At physiological concentrations, NO reacts preferentially with the β-subunits of haemoglobin (each tetramer contains two α- and two β-subunits), forming S-nitroso-haemoglobin in the oxygenated state. In contrast, at supra-physiological levels, NO tends to lodge on the α-subunits and favour the deoxygenated state. The disposition and reactivity of NO bound to haemoglobin is thus a function of multiple variables, including the other allosteric effectors of haemoglobin (pH; partial pressure of carbon dioxide, pCO2; partial pressure of O2, pO2) and the ratio of their concentrations to haem. Changes in conditions can give rise to stark, rather than subtle, linear changes in the distribution of NO reaction products. This complexity emerges both from the cooperative, nonlinear behaviour of the haemoglobin tetramer and from the branched network of coupled kinetic equations underlying this rich chemistry.

How are these ideas relevant to oxygen delivery under physiological conditions? In the blood perfusing tissues, oxygen is in great excess over NO. Haemoglobin is also in excess over other blood oxides of nitrogen with which it interacts (for example, nitrite). Under such conditions, NO binds preferentially to the β-subunit, with S-nitrosothiol formation promoted at higher pO2 and NO group release promoted at lower pO2. Thus, S-nitroso-haemoglobin contributes to the matching of blood flow to demand under physiological conditions. In contrast, when micromolar concentrations of NO arise, as in septic shock, the potential problem of excess S-nitroso-haemoglobin and consequent excessive vasodilation is avoided by sequestering NO on the α-haems, which additionally lowers the overall oxygen affinity of the protein. This chemistry restricts NO bioavailability while enhancing oxygen delivery.
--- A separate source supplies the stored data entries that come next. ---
/-- Settles O10: a bound source `k` bytes on stands at position `k`, where the answer of the read is the failure's, the
byte's or the end's. -/
theorem boundSourceReadsInOrder : Obligations.BoundSourceReadsInOrder := by
  intro bytes fail k
  refine ⟨fun hfail => srcRead_atFailure ?_, fun hfail hk => ?_, fun hfail => srcRead_atEnd ⟨?_, ?_⟩⟩
  · simpa [Source.AtFailure] using hfail
  · rw [srcRead_beforeEnd (by simpa [Source.AtFailure] using hfail) (by simpa using hk)]
    simp [hk]
  · simp
  · simpa using hfail

/-- A source bound without a failure position offers its bytes. -/
theorem Source.offers_bind (bytes : List Byte) : (bind bytes none).Offers bytes :=
  ⟨by simp, fun k _ => by simp⟩

theorem Source.atEnd_bind (bytes : List Byte) : ((bind bytes none).skip bytes.length).AtEnd :=
  ⟨by simp, by simp⟩

end Sys2Proof.Machine
end

section
/-!
The bytes a call passes over, and which sources a call cannot tell apart.
-/
namespace Sys2Proof.Machine

/-- The bytes a call reads: the next ones of its source, or none at all, which any source offers, also one whose position is
past its end (assumption 8). -/
def Source.Passes (s : Source) (bs : List Byte) : Prop := bs = [] ∨ s.Offers bs

@[simp] theorem Source.passes_nil (s : Source) : s.Passes [] := .inl rfl

theorem Source.Offers.passes {s : Source} {bs : List Byte} (h : s.Offers bs) : s.Passes bs := .inr h

theorem Source.Passes.offers {s : Source} {bs : List Byte} (h : s.Passes bs) (hl : s.pos ≤ s.len) : s.Offers bs := by
  obtain rfl | h := h
  · exact offers_nil.mpr hl
  · exact h

theorem Source.passes_cons {s : Source} {b : Byte} {bs : List Byte} :
    s.Passes (b :: bs) ↔ s.Offers [b] ∧ (s.skip 1).Passes bs := by
  constructor
  · rintro (h | h)
    · cases h
    · exact ⟨(offers_cons.mp h).1, (offers_cons.mp h).2.passes⟩
  · rintro ⟨hb, h⟩
    exact .inr (offers_cons.mpr ⟨hb, h.offers hb.1⟩)

theorem Source.passes_append {s : Source} {bs cs : List Byte} :
    s.Passes (bs ++ cs) ↔ s.Passes bs ∧ (s.skip bs.length).Passes cs := by
  induction bs generalizing s with
  | nil => simp
  | cons b bs ih =>
    rw [List.cons_append, passes_cons, ih, passes_cons, and_assoc]
    simp [Nat.add_comm 1]

/-- Reading what is there keeps the invariant of a source. -/
theorem Source.Passes.inv {s : Source} {bs : List Byte} (h : s.Passes bs) (hi : s.Inv) : (s.skip bs.length).Inv where
  canonical := hi.canonical
  inside := hi.inside
  posLe := (h.offers hi.posLe).1
  failLe := hi.failLe

/-- A source that agrees up to the end of the bytes passed over has them too. -/
theorem Source.AgreeBelow.passes {s s' : Source} {bs : List Byte} (ha : s.AgreeBelow s' (s.pos + bs.length))
    (h : s.Passes bs) : s'.Passes bs := by
  obtain ⟨hpos, hbytes, hlen, hlen', hfail⟩ := ha
  have ho := h.offers (Nat.le_trans (Nat.le_add_right _ _) hlen)
  refine .inr ⟨hpos ▸ hlen', fun k hk => ?_⟩
  have hlt : s.pos + k < s.pos + bs.length := Nat.add_lt_add_left hk _
  rw [hpos]
  exact ⟨(hfail _ hlt).2, (hbytes _ hlt).trans (ho.2 k hk).2⟩

/-- The empty literal runs at the front of a source: some 0x80 bytes, and after them none. -/
theorem Source.exists_emptyRuns (s : Source) :
    ∃ z, s.Passes (List.replicate z emptyRunControl) ∧ ¬ (s.skip z).Offers [emptyRunControl] := by
  by_cases h : s.Offers [emptyRunControl]
  · have hl : s.pos + 1 ≤ s.len := h.1
    obtain ⟨z, hz, hno⟩ := exists_emptyRuns (s.skip 1)
    exact ⟨z + 1, passes_cons.mpr ⟨h, hz⟩, by simpa [Nat.add_comm 1] using hno⟩
  · exact ⟨0, by simp, h⟩
termination_by s.len - s.pos
decreasing_by simp; omega

end Sys2Proof.Machine
end

section
/-!
The byte-RLE decoder on its own (42_byte_rle.md rules R120 to R128): a call changes the decoder alone, as a function of it,
and ends in one of four ways.
-/
namespace Sys2Proof.Machine

namespace ByteDec

/-- The rest of a call whose control byte is read (42_byte_rle.md rule R121). -/
def begin (who : ByteInst) (b : Byte) (u : ByteDec) : ByteDec :=
  if b.toNat < 128 then u.runRepeat who (b.extractLsb' 0 7)
  else if b = emptyRunControl then u.fallThrough who
  else u.runLiteral who (b.extractLsb' 0 7)

/-- A call that finds the decoder idle. -/
def fetch (who : ByteInst) (u : ByteDec) : ByteDec :=
  match readFirst u.src with
  | .error st => u.stop who st
  | .ok (b, src) => { u with src := src }.begin who b

/-- A call (42_byte_rle.md rule R120). -/
def next (who : ByteInst) (u : ByteDec) : ByteDec :=
  match u.latch.fault with
  | some k => u.answer (.err k u.latch.finfo)
  | none =>
    match u.mode with
    | .idle => u.fetch who
    | .repeatRun => u.deliverRepeat
    | .literalRun => u.deliverLiteral who

end ByteDec

/-! These functions are what the machine does. -/

theorem exec_decodeLead_byteRle (who : ByteInst) (b : Byte) (s : State) :
    exec (decodeLead (.byteRle who) b) s = .next (s.setByteDec who ((s.byteDec who).begin who b)) := by
  obtain hlt | heq | hgt := Nat.lt_trichotomy b.toNat 128
  · rw [decodeLead_byteRle_of_lt who hlt, exec_byteRepeat, ByteDec.begin, if_pos hlt]
  · obtain rfl : b = emptyRunControl := BitVec.eq_of_toNat_eq heq
    rw [decodeLead_emptyRunControl, exec_byteLiteral_empty, ByteDec.begin, if_neg (by decide), if_pos rfl]
  · have hne : b ≠ emptyRunControl := fun h => by simp [h, emptyRunControl] at hgt
    rw [decodeLead_byteRle_of_ge who hgt.le, exec_byteLiteral_nonempty who (controlField_ne_zero hgt), ByteDec.begin,
      if_neg (by omega), if_neg hne]

theorem fetchByteRle_eq (who : ByteInst) (s : State) :
    fetchByteRle who s = .next (s.setByteDec who ((s.byteDec who).fetch who)) := by
  cases h : readFirst (s.byteDec who).src with
  | error st => simp only [fetchByteRle, ByteDec.fetch, h]
  | ok r =>
    simp only [fetchByteRle, ByteDec.fetch, h, exec_decodeLead_byteRle, State.byteDec_setByteDec,
      State.setByteDec_setByteDec]

theorem nextByteRle_eq (who : ByteInst) (s : State) :
    nextByteRle who s = .next (s.setByteDec who ((s.byteDec who).next who)) := by
  cases hf : (s.byteDec who).latch.fault with
  | some k => simp only [nextByteRle, ByteDec.next, hf]
  | none => cases hm : (s.byteDec who).mode <;> simp only [nextByteRle, ByteDec.next, hf, hm, fetchByteRle_eq]

namespace ByteDec
variable {who : ByteInst} {u : ByteDec}

theorem next_faulted {k : ErrKind} (h : u.latch.fault = some k) : u.next who = u.answer (.err k u.latch.finfo) := by
  simp only [next, h]

theorem next_idle (hf : u.latch.fault = none) (hm : u.mode = .idle) : u.next who = u.fetch who := by
  simp only [next, hf, hm]

theorem next_repeatRun (hf : u.latch.fault = none) (hm : u.mode = .repeatRun) : u.next who = u.deliverRepeat := by
  simp only [next, hf, hm]

theorem next_literalRun (hf : u.latch.fault = none) (hm : u.mode = .literalRun) :
    u.next who = u.deliverLiteral who := by
  simp only [next, hf, hm]

/-! What a fetch finds. -/

theorem fetch_repeat {b : Byte} (hb : b.toNat < 128) (h : u.src.Offers [b]) :
    u.fetch who = { u with src := u.src.skip 1 }.runRepeat who (b.extractLsb' 0 7) := by
  simp only [fetch, readFirst_offers h, begin, if_pos hb]

theorem fetch_literal {b : Byte} (hb : 128 < b.toNat) (h : u.src.Offers [b]) :
    u.fetch who = { u with src := u.src.skip 1 }.runLiteral who (b.extractLsb' 0 7) := by
  have hne : b ≠ emptyRunControl := fun h => by simp [h, emptyRunControl] at hb
  simp only [fetch, readFirst_offers h, begin, if_neg hb.not_gt, if_neg hne]

theorem fetch_atEnd (hf : ¬ u.src.AtFailure) (hl : u.src.len ≤ u.src.pos) : u.fetch who = u.answer .eos := by
  obtain ⟨h, -⟩ | ⟨-, -, h⟩ | ⟨-, h, -⟩ := readFirst_cases u.src
  · exact absurd h hf
  · simp only [fetch, h, stop_eos]
  · omega

theorem fetch_atFailure (h : u.src.AtFailure) : u.fetch who = u.raise who .ioFailure 0 := by
  simp only [fetch, readFirst_atFailure h, stop_raise]

/-- The empty literal run falls through to the fetch of the next control byte (42_byte_rle.md rule R124). -/
theorem fallThrough_eq_fetch (who : ByteInst) (u : ByteDec) : u.fallThrough who = u.fetch who := by
  have h := exec_byteLiteral_empty_eq_fetch who (State.reset.setByteDec who u)
  rw [exec_byteLiteral_empty, fetchByteRle_eq, Host.Outcome.next.injEq] at h
  simpa using congrArg (State.byteDec · who) h

theorem fetch_emptyRun (h : u.src.Offers [emptyRunControl]) :
    u.fetch who = { u with src := u.src.skip 1 }.fetch who := by
  rw [← fallThrough_eq_fetch, ← fallThrough_eq_fetch, fallThrough_offers_empty who h]

/-- Any number of empty literal runs are passed over. -/
theorem fetch_emptyRuns (z : Nat) (h : u.src.Passes (List.replicate z emptyRunControl)) :
    u.fetch who = { u with src := u.src.skip z }.fetch who := by
  induction z generalizing u with
  | zero => rfl
  | succ z ih =>
    obtain ⟨hfirst, hrest⟩ := Source.passes_cons.mp h
    rw [fetch_emptyRun hfirst, ih hrest, Source.skip_skip, Nat.add_comm 1]

/-! The ways a call ends. -/

/-- The bounds of the run registers (10_state.md rule R12). -/
def RunBounds (m : ByteMode) (c : BitVec 8) : Prop :=
  (m = .idle ↔ c = 0#8) ∧ (m = .repeatRun → c.toNat ≤ 129) ∧ (m = .literalRun → c.toNat ≤ 126)

/-- How an operation `op` that goes on with a run, or begins one, ends at the decoder `u`: in an error, or in a value, for
which it needed of its source no more than the bytes it read. -/
inductive RunEnds (who : ByteInst) (op : ByteDec → ByteDec) (u : ByteDec) : Prop where
  | raised (bs : List Byte) (k : ErrKind) (kind : k = .ioFailure ∨ k = .truncation) (passes : u.src.Passes bs)
      (eq : op u = { u with src := u.src.skip bs.length }.raise who k 0)
  | value (bs : List Byte) (m : ByteMode) (c : BitVec 8) (val v : Byte)
      (bounds : RunBounds u.mode u.cnt → RunBounds m c) (passes : u.src.Passes bs)
      (eq : ∀ src, src.Passes bs → op { u with src := src } =
        { u with mode := m, cnt := c, val := val, src := src.skip bs.length, port := some (.value v) })

/-- A fetch that ends the stream: only empty runs are left before the end (42_byte_rle.md rule R127). -/
def EndsClean (who : ByteInst) (u : ByteDec) : Prop :=
  ∃ z, u.src.Passes (List.replicate z emptyRunControl) ∧ ¬ (u.src.skip z).AtFailure ∧ u.src.len ≤ u.src.pos + z ∧
    u.fetch who = { u with src := u.src.skip z }.answer .eos

/-- An operation that passes over some bytes and goes on as another ends as that one does. -/
theorem RunEnds.after {op op' : ByteDec → ByteDec} (pre : List Byte) (hpre : u.src.Passes pre)
    (hop : ∀ src, src.Passes pre → op { u with src := src } = op' { u with src := src.skip pre.length })
    (h : RunEnds who op' { u with src := u.src.skip pre.length }) : RunEnds who op u := by
  cases h with
  | raised bs k kind passes eq =>
    refine .raised (pre ++ bs) k kind (Source.passes_append.mpr ⟨hpre, passes⟩) ?_
    simpa using (hop u.src hpre).trans eq
  | value bs m c val v bounds passes eq =>
    refine .value (pre ++ bs) m c val v bounds (Source.passes_append.mpr ⟨hpre, passes⟩) fun src hsrc => ?_
    obtain ⟨hpre', hbs⟩ := Source.passes_append.mp hsrc
    simpa using (hop src hpre').trans (eq (src.skip pre.length) hbs)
A complete kinetic/thermodynamic model of NO's interactions with haemoglobin in the circulation — a respiratory cycle for NO — has yet to be achieved. But an appreciation of the complexity of this problem is essential in designing experiments to elucidate the detailed mechanism by which red blood cells act as oxygen-responsive transducers of NO bioactivity. Emerging evidence that vasodilation by red blood cells is altered in disease, including heart failure, pulmonary hypertension and diabetes, should open a new field of investigation and could potentially change the practice of medicine.